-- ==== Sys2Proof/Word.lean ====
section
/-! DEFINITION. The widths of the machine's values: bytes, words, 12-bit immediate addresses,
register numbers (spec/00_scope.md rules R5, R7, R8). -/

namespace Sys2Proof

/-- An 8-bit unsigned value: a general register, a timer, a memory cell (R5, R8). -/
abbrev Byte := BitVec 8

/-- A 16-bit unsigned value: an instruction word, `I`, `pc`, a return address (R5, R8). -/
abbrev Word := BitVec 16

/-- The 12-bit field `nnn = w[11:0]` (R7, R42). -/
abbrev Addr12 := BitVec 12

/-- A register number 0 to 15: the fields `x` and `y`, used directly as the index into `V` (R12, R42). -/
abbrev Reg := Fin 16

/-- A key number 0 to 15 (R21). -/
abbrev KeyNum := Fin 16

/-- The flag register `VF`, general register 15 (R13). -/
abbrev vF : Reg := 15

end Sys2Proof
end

- - -

* _ABOUT THIS TASK_: Exact copies of the lines from the one containing "(R12, R42). -/" through the final line of the records are all the answer should hold.

* _RESPONSE_:
/-- A register number 0 to 15: the fields `x` and `y`, used directly as the index into `V` (R12, R42). -/
abbrev Reg := Fin 16

/-- A key number 0 to 15 (R21). -/
abbrev KeyNum := Fin 16

/-- The flag register `VF`, general register 15 (R13). -/
abbrev vF : Reg := 15

end Sys2Proof
end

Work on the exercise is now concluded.